Поначалу некоторые московские журналисты предпринимали героические усилия обойти цензуру и рассказать о происходящем. Смельчаки из ночной программы “Телевизионная служба новостей” (ТСН) показали, как солдаты избивают литовцев около телебашни. Ленинградская телепередача “Пятое колесо” также пустила в эфир запись с избиениями и стрельбой.
Однако новый кремлевский ставленник, жутковатый персонаж по имени Леонид Кравченко, быстро пресек распространение информации о литовских событиях. Как глава Гостелерадио, бюрократической махины, объединяющей службы ТВ и радио, Кравченко снял с эфира почти все крупные программы, осмелившиеся давать объективную информацию.

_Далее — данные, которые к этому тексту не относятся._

/-- R114, R228: the two runs of ASM end alike. -/
theorem SameAsmOperands.execAsm_agree :
    (∃ f, execAsm s = .fault f ∧ execAsm t = .fault f) ∨
    ∃ s' t', execAsm s = .next s' ∧ execAsm t = .next t' ∧ AsmEffectsAgree s' t' := by
  rcases execAsm_cases s with ⟨hft, he⟩ | ⟨ft, c, hft, hc, he⟩ | ⟨ft, hft, hc, hread⟩
  · have ht := execAsm_of_no_type (h.frameType_eq.trans hft)
    exact .inr ⟨_, _, he, ht, h.completed_agree (by decide)⟩
  · have ht := execAsm_of_check (h.frameType_eq.trans hft) ((h.asmCheck_eq hft).trans hc)
    exact .inr ⟨_, _, he, ht, h.completed_agree (asmCheck_byte_ne_zero hc)⟩
  · have ht := execAsm_of_checked (h.frameType_eq.trans hft) ((h.asmCheck_eq hft).trans hc)
    rw [h.payloadLen_eq hft] at ht
    obtain ⟨-, -, -, -, hle⟩ := asmCheck_none.mp hc
    have hinfo := fun k hk => h.info_eq hft hle (k := k) hk
    rcases hread with ⟨payload, hl, hs, he⟩ | ⟨k, hs, he⟩
    · have hs' : t.holds .info 0 payload := State.holds_congr (fun k hk => by rw [Nat.zero_add]; exact hinfo k (hl ▸ hk)) hs
      rw [withBytes_of_holds hl hs'] at ht
      exact .inr ⟨_, _, he, ht, h.assembled_agree ft (hl ▸ hle)⟩
    · rw [withBytes_of_unwritten (State.firstUnwritten_congr hinfo hs)] at ht
      exact .inl ⟨_, he, ht⟩

end

/-- Settles O38: two states that agree on ASM's operands pass the same checks, read the same INFO bytes and so
assemble the same frame. -/
theorem asmDependsOnlyOnItsOperands : Obligations.AsmDependsOnlyOnItsOperands := by
  intro s t h
  rcases h.execAsm_agree with ⟨f, hs, ht⟩ | ⟨s', t', hs, ht, hagree⟩
  · refine ⟨fun g hg => ?_, fun u hu => ?_⟩
    · cases hs.symm.trans hg
      exact ht
    · cases hs.symm.trans hu
  · refine ⟨fun g hg => ?_, fun u hu => ?_⟩
    · cases hs.symm.trans hg
    · cases hs.symm.trans hu
      exact ⟨t', ht, hagree.result, hagree.vs, hagree.frame⟩

end Sys2Proof.Machine


/-! # The bit channel primitives (O19, O18, O20) -/
namespace Sys2Proof.Machine

/-! ### Destuffing what was stuffed (R152 (2), (3)) -/

theorem destuffFrom_replicate_false {run : Nat} (h : run ≠ 5) (p : Nat) :
    destuffFrom run (List.replicate p false) = List.replicate p false := by
  induction p generalizing run with
  | zero => exact destuffFrom_nil run
  | succ p ih => rw [List.replicate_succ, destuffFrom_zero, if_neg h, ih (by decide)]

/-- From any point of a run, the two counters agreeing: both stay below 5, since after the fifth one-bit the stuffed zero
resets both. -/
theorem destuffFrom_stuffFrom_append {run : Nat} (h : run < 5) (q : List Bool) (p : Nat) :
    destuffFrom run (stuffFrom run q ++ List.replicate p false) = q ++ List.replicate p false := by
  induction q generalizing run with
  | nil => rw [stuffFrom_nil, List.nil_append, destuffFrom_replicate_false (by omega)]
  | cons b q ih =>
    cases b with
    | false => rw [stuffFrom_zero, List.cons_append, destuffFrom_zero, if_neg (by omega), ih (by decide), List.cons_append]
    | true =>
      rw [stuffFrom_one]
      by_cases h5 : run + 1 = 5
      · rw [if_pos h5, List.cons_append, List.cons_append, destuffFrom_one, h5, show min 5 6 = 5 from rfl,
          destuffFrom_zero, if_pos rfl, ih (by decide), List.cons_append]
      · rw [if_neg h5, List.cons_append, destuffFrom_one, Nat.min_eq_left (by omega), ih (by omega), List.cons_append]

Он закрыл программу “Взгляд” (храбрейший из тележурналов эпохи гласности), ввел цензуру на ТСН и задавил на корню робкие попытки проявить независимость в программе “Время”, вернув ее к формату золотого брежневского времени.
Как-то раз в Верховном Совете репортер спросил у Кравченко, чего он хочет от телевидения.
— Объективности, — ответил Кравченко.
— А кто решает, что объективно?
— Я решаю.
Кравченко прямо объявил, что центральное телевидение должно выражать взгляды президента, а не нападать на него. “Государственное телевидение не имеет права критиковать руководство страны”, — сказал он в интервью “Независимой газете”. Заменить закрытые программы получилось с помощью цинизма и изворотливости. Если раньше партийное руководство снимало у народа стресс целителем Кашпировским, то теперь эфир заполнился всякой развлекательной чепухой. Сенсацией стало “Поле чудес” — малобюджетная телеигра, содранная с американской Wheel Of Fortune. Из желающих участвовать в программе выстроилась очередь, призами были такие чудеса, как кольцо с горным хрусталем или пачка “Тайда”. При Кравченко на советском ТВ появились: профессиональный рестлинг, серия интервью журналиста и телеведущего нескольких ток-шоу Херальдо Риверы с карликами-трансвеститами, мини-сериал “Элвис”, слащавые документальные фильмы о Второй мировой и чешская мыльная опера “Больница на окраине города”. Кравченко был готов пробовать на массовом зрителе разный дурман и смотреть, какой окажется эффективнее. На следующий день после побоища в Вильнюсе, когда по всем литовским городам проходили траурные марши в память о погибших, Кравченко запустил в эфир телеварьете “Александр-шоу” — образчик такого дурновкусия, что Уэйна Ньютона стошнило бы[140].